» **RECORDS SUPPLIED**

━━━━━━━━━━

namespace Sys2Proof.Machine

variable {s : State} {dt : Time} {p : Port} {off check : Byte} {data : List Byte}

/-! ### STAGE_CONFIG (R180) -/

theorem atOwner_staged (dt : Time) (p : Port) : (atOwner dt p s).staged = s.store.staging.getD s.cfg := by
  rw [State.staged, atOwner_store, atOwner_cfg]

theorem exec_stageConfig (h : Receiving s p) (ha : Admitted s p 7) (hl : data.length ≤ 13) :
    exec (.stageConfig dt p (off :: data)) s = .next (answered p 0x70 (stageOwner p (off :: data) (atOwner dt p s)).2
      (stageOwner p (off :: data) (atOwner dt p s)).1) :=
  onRequest_admitted dt p 0x70 _ stageOwner h ha (Nat.succ_le_succ hl)

theorem stageOwner_badArgument (h : data.length < 1 ∨ 12 < data.length ∨ 51 < off.toNat) :
    stageOwner p (off :: data) s = refuse .badArgument s := if_pos h

theorem stageOwner_moving (h : ¬ (data.length < 1 ∨ 12 < data.length ∨ 51 < off.toNat)) (hm : s.effSpeed = .moving) :
    stageOwner p (off :: data) s = refuse .moving s := (if_neg h).trans (if_pos hm)

theorem stageOwner_staged (h : ¬ (data.length < 1 ∨ 12 < data.length ∨ 51 < off.toNat)) (hm : s.effSpeed ≠ .moving) :
    stageOwner p (off :: data) s =
      (s.withStore { s.store with staging := some (stageBytes s.staged off.toNat data) },
        { result := .ok, payload := [byteOf (min data.length (52 - off.toNat))] }) := (if_neg h).trans (if_neg hm)

/-! ### COMMIT_CONFIG (R181) -/

theorem exec_commitConfig (h : Receiving s p) (ha : Admitted s p 7) :
    exec (.commitConfig dt p [check]) s = .next (answered p 0x71 (commitOwner p [check] (atOwner dt p s)).2
      (commitOwner p [check] (atOwner dt p s)).1) :=
  onRequest_admitted dt p 0x71 _ commitOwner h ha (Nat.succ_le_succ (Nat.zero_le 13))

theorem commitOwner_moving (h : s.effSpeed = .moving) : commitOwner p [check] s = refuse .moving s := if_pos h

theorem commitOwner_mismatch (h : s.effSpeed ≠ .moving) (hc : crc8 s.staged.toList ≠ check) : commitOwner p [check] s =
    (offer .configRejected (s.withStore { s.store with staging := none }), Reply.of .checkMismatch) :=
  (if_neg h).trans (if_pos hc)

theorem commitOwner_match (h : s.effSpeed ≠ .moving) (hc : crc8 s.staged.toList = check) : commitOwner p [check] s =
    (commitImage (s.staged.limited.withCount (min 255 (s.cfg.commitCount + 1))) s,
      { result := if s.staged.limited = s.staged then .ok else .clamped
        payload := [byteOf (min 255 (s.cfg.commitCount + 1))] }) :=
  (if_neg h).trans (if_neg (not_not.2 hc))

/-! ### The effect of a commit (R182) -/

theorem cfg_of_store {t : State} (h : t.store = s.store) : t.cfg = s.cfg := by
  simp only [State.cfg, State.row, h]

/-- Rows 0 to 3 written from an image make it the live one (R169, R182). -/
theorem writeImage_cfg (img : Image) (s : State) : (writeImage img s).cfg = img := by
  refine cfg_of_parts fun i => ?_
  fin_cases i <;> simp [writeImage, cfgRow, storeWrite_row]

/-- The part with a new live image, before the rear inhibit is evaluated (R182). -/
def State.committed (img : Image) (s : State) : State :=
  offer .configCommitted (writeImage img (s.withStore { s.store with staging := none }))

theorem childLink_eq_iff (x y : Image) : x.childLink = y.childLink ↔ x.byte 1 / 2 % 2 = y.byte 1 / 2 % 2 := by
  unfold Image.childLink
  rw [Bool.eq_iff_iff, beq_iff_eq, beq_iff_eq]
  omega

/-- A commit that changes the link flag evaluates the rear inhibit on both sides (R63, R182). -/
theorem commitImage_eq (img : Image) (s : State) : commitImage img s =
    if img.byte 1 / 2 % 2 = s.cfg.byte 1 / 2 % 2 then s.committed img else evalInhibits (s.committed img) := by
  simp only [← childLink_eq_iff]
  rfl

theorem committed_cfg (img : Image) (s : State) : (s.committed img).cfg = img :=
  (cfg_of_store (offer_store _ _)).trans (writeImage_cfg img _)

/-- Settles O55. -/
theorem configStagedAndCommitted : Obligations.ConfigStagedAndCommitted := by
  refine ⟨fun dt p off data s h ha hl => ?stage, fun dt p check s h ha hv => ⟨fun hc => ?mismatch, fun hc => ?matched⟩,
    fun dt p check s h ha hv => ?moving, fun img off i data hi => stageBytes_getD img off data hi,
    fun img s => ?effect, fun img => ?limits, fun img => ?fields⟩
  case stage =>
    rw [exec_stageConfig h ha hl]
    dsimp only
    by_cases hb : data.length = 0 ∨ data.length = 13 ∨ 51 < off.toNat
    · rw [if_pos hb, stageOwner_badArgument (by omega)]
      rfl
    · have hb' : ¬ (data.length < 1 ∨ 12 < data.length ∨ 51 < off.toNat) := by omega
      rw [if_neg hb]
      by_cases hv : s.effSpeed = .moving
      · rw [if_pos hv, stageOwner_moving hb' (by rw [atOwner_effSpeed, hv])]
        rfl
      · rw [if_neg hv, stageOwner_staged hb' (by rw [atOwner_effSpeed]; exact hv), atOwner_staged, atOwner_store]
  case mismatch =>
    rw [exec_commitConfig h ha, commitOwner_mismatch (by rw [atOwner_effSpeed, hv]; decide)
      (by rw [atOwner_staged]; exact hc), atOwner_store]
  case matched =>
    rw [exec_commitConfig h ha, commitOwner_match (by rw [atOwner_effSpeed, hv]; decide)
      (by rw [atOwner_staged]; exact hc), atOwner_staged, atOwner_cfg]
  case moving =>
    rw [exec_commitConfig h ha, commitOwner_moving (by rw [atOwner_effSpeed, hv])]
    rfl
  case effect =>
    dsimp only
    rw [part_eq, part_eq, part_eq, part_eq]
    refine ⟨committed_cfg img s, fun hk => ?_, fun hk => ?_⟩
    · rw [commitImage_eq, if_pos hk]
      rfl
    · rw [commitImage_eq, if_neg hk]
      rfl
  case limits =>
    exact ⟨limited_byte img (by decide), limited_byte img (by decide), limited_byte img (by decide),
      limited_pdetect img, limited_plain img, limited_kept img, fun i hi => limited_pattern img hi⟩
  case fields =>
    exact ⟨congrArg msec (Nat.mul_comm _ _), rfl, beq_iff_eq, beq_iff_eq, beq_iff_eq, beq_iff_eq, rfl,
      congrArg msec (Nat.mul_comm _ _), rfl, congrArg sec (Nat.mul_comm _ _), rfl, rfl, rfl, Nat.mul_comm _ _,
      Nat.mul_comm _ _, congrArg msec (Nat.mul_comm _ _), rfl, rfl, rfl, fun _ => beq_iff_eq, rfl, rfl, rfl, rfl⟩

━━━━━━━━━━

» **TASK REQUIREMENTS**
Copy the listing above. Match every line exactly.

» **RESULT OF THIS EXERCISE**
namespace Sys2Proof.Machine

variable {s : State} {dt : Time} {p : Port} {off check : Byte} {data : List Byte}

/-! ### STAGE_CONFIG (R180) -/

theorem atOwner_staged (dt : Time) (p : Port) : (atOwner dt p s).staged = s.store.staging.getD s.cfg := by
  rw [State.staged, atOwner_store, atOwner_cfg]

theorem exec_stageConfig (h : Receiving s p) (ha : Admitted s p 7) (hl : data.length ≤ 13) :
    exec (.stageConfig dt p (off :: data)) s = .next (answered p 0x70 (stageOwner p (off :: data) (atOwner dt p s)).2
      (stageOwner p (off :: data) (atOwner dt p s)).1) :=
  onRequest_admitted dt p 0x70 _ stageOwner h ha (Nat.succ_le_succ hl)

theorem stageOwner_badArgument (h : data.length < 1 ∨ 12 < data.length ∨ 51 < off.toNat) :
    stageOwner p (off :: data) s = refuse .badArgument s := if_pos h

theorem stageOwner_moving (h : ¬ (data.length < 1 ∨ 12 < data.length ∨ 51 < off.toNat)) (hm : s.effSpeed = .moving) :
    stageOwner p (off :: data) s = refuse .moving s := (if_neg h).trans (if_pos hm)

theorem stageOwner_staged (h : ¬ (data.length < 1 ∨ 12 < data.length ∨ 51 < off.toNat)) (hm : s.effSpeed ≠ .moving) :
    stageOwner p (off :: data) s =
      (s.withStore { s.store with staging := some (stageBytes s.staged off.toNat data) },
        { result := .ok, payload := [byteOf (min data.length (52 - off.toNat))] }) := (if_neg h).trans (if_neg hm)

/-! ### COMMIT_CONFIG (R181) -/

theorem exec_commitConfig (h : Receiving s p) (ha : Admitted s p 7) :
    exec (.commitConfig dt p [check]) s = .next (answered p 0x71 (commitOwner p [check] (atOwner dt p s)).2
      (commitOwner p [check] (atOwner dt p s)).1) :=
  onRequest_admitted dt p 0x71 _ commitOwner h ha (Nat.succ_le_succ (Nat.zero_le 13))

theorem commitOwner_moving (h : s.effSpeed = .moving) : commitOwner p [check] s = refuse .moving s := if_pos h

theorem commitOwner_mismatch (h : s.effSpeed ≠ .moving) (hc : crc8 s.staged.toList ≠ check) : commitOwner p [check] s =
    (offer .configRejected (s.withStore { s.store with staging := none }), Reply.of .checkMismatch) :=
  (if_neg h).trans (if_pos hc)

theorem commitOwner_match (h : s.effSpeed ≠ .moving) (hc : crc8 s.staged.toList = check) : commitOwner p [check] s =
    (commitImage (s.staged.limited.withCount (min 255 (s.cfg.commitCount + 1))) s,
      { result := if s.staged.limited = s.staged then .ok else .clamped
        payload := [byteOf (min 255 (s.cfg.commitCount + 1))] }) :=
  (if_neg h).trans (if_neg (not_not.2 hc))

/-! ### The effect of a commit (R182) -/

theorem cfg_of_store {t : State} (h : t.store = s.store) : t.cfg = s.cfg := by
  simp only [State.cfg, State.row, h]

/-- Rows 0 to 3 written from an image make it the live one (R169, R182). -/
theorem writeImage_cfg (img : Image) (s : State) : (writeImage img s).cfg = img := by
  refine cfg_of_parts fun i => ?_
  fin_cases i <;> simp [writeImage, cfgRow, storeWrite_row]

/-- The part with a new live image, before the rear inhibit is evaluated (R182). -/
def State.committed (img : Image) (s : State) : State :=
  offer .configCommitted (writeImage img (s.withStore { s.store with staging := none }))

theorem childLink_eq_iff (x y : Image) : x.childLink = y.childLink ↔ x.byte 1 / 2 % 2 = y.byte 1 / 2 % 2 := by
  unfold Image.childLink
  rw [Bool.eq_iff_iff, beq_iff_eq, beq_iff_eq]
  omega

/-- A commit that changes the link flag evaluates the rear inhibit on both sides (R63, R182). -/
theorem commitImage_eq (img : Image) (s : State) : commitImage img s =
    if img.byte 1 / 2 % 2 = s.cfg.byte 1 / 2 % 2 then s.committed img else evalInhibits (s.committed img) := by
  simp only [← childLink_eq_iff]
  rfl

theorem committed_cfg (img : Image) (s : State) : (s.committed img).cfg = img :=
  (cfg_of_store (offer_store _ _)).trans (writeImage_cfg img _)

/-- Settles O55. -/
theorem configStagedAndCommitted : Obligations.ConfigStagedAndCommitted := by
  refine ⟨fun dt p off data s h ha hl => ?stage, fun dt p check s h ha hv => ⟨fun hc => ?mismatch, fun hc => ?matched⟩,
    fun dt p check s h ha hv => ?moving, fun img off i data hi => stageBytes_getD img off data hi,
    fun img s => ?effect, fun img => ?limits, fun img => ?fields⟩
  case stage =>
    rw [exec_stageConfig h ha hl]
    dsimp only
    by_cases hb : data.length = 0 ∨ data.length = 13 ∨ 51 < off.toNat
    · rw [if_pos hb, stageOwner_badArgument (by omega)]
      rfl
    · have hb' : ¬ (data.length < 1 ∨ 12 < data.length ∨ 51 < off.toNat) := by omega
      rw [if_neg hb]
      by_cases hv : s.effSpeed = .moving
      · rw [if_pos hv, stageOwner_moving hb' (by rw [atOwner_effSpeed, hv])]
        rfl
      · rw [if_neg hv, stageOwner_staged hb' (by rw [atOwner_effSpeed]; exact hv), atOwner_staged, atOwner_store]
  case mismatch =>
    rw [exec_commitConfig h ha, commitOwner_mismatch (by rw [atOwner_effSpeed, hv]; decide)
      (by rw [atOwner_staged]; exact hc), atOwner_store]
  case matched =>
    rw [exec_commitConfig h ha, commitOwner_match (by rw [atOwner_effSpeed, hv]; decide)
      (by rw [atOwner_staged]; exact hc), atOwner_staged, atOwner_cfg]
  case moving =>
    rw [exec_commitConfig h ha, commitOwner_moving (by rw [atOwner_effSpeed, hv])]
    rfl
  case effect =>
    dsimp only
    rw [part_eq, part_eq, part_eq, part_eq]
    refine ⟨committed_cfg img s, fun hk => ?_, fun hk => ?_⟩
    · rw [commitImage_eq, if_pos hk]
      rfl
    · rw [commitImage_eq, if_neg hk]
      rfl
  case limits =>
    exact ⟨limited_byte img (by decide), limited_byte img (by decide), limited_byte img (by decide),
      limited_pdetect img, limited_plain img, limited_kept img, fun i hi => limited_pattern img hi⟩
  case fields =>
    exact ⟨congrArg msec (Nat.mul_comm _ _), rfl, beq_iff_eq, beq_iff_eq, beq_iff_eq, beq_iff_eq, rfl,
      congrArg msec (Nat.mul_comm _ _), rfl, congrArg sec (Nat.mul_comm _ _), rfl, rfl, rfl, Nat.mul_comm _ _,
      Nat.mul_comm _ _, congrArg msec (Nat.mul_comm _ _), rfl, rfl, rfl, fun _ => beq_iff_eq, rfl, rfl, rfl, rfl⟩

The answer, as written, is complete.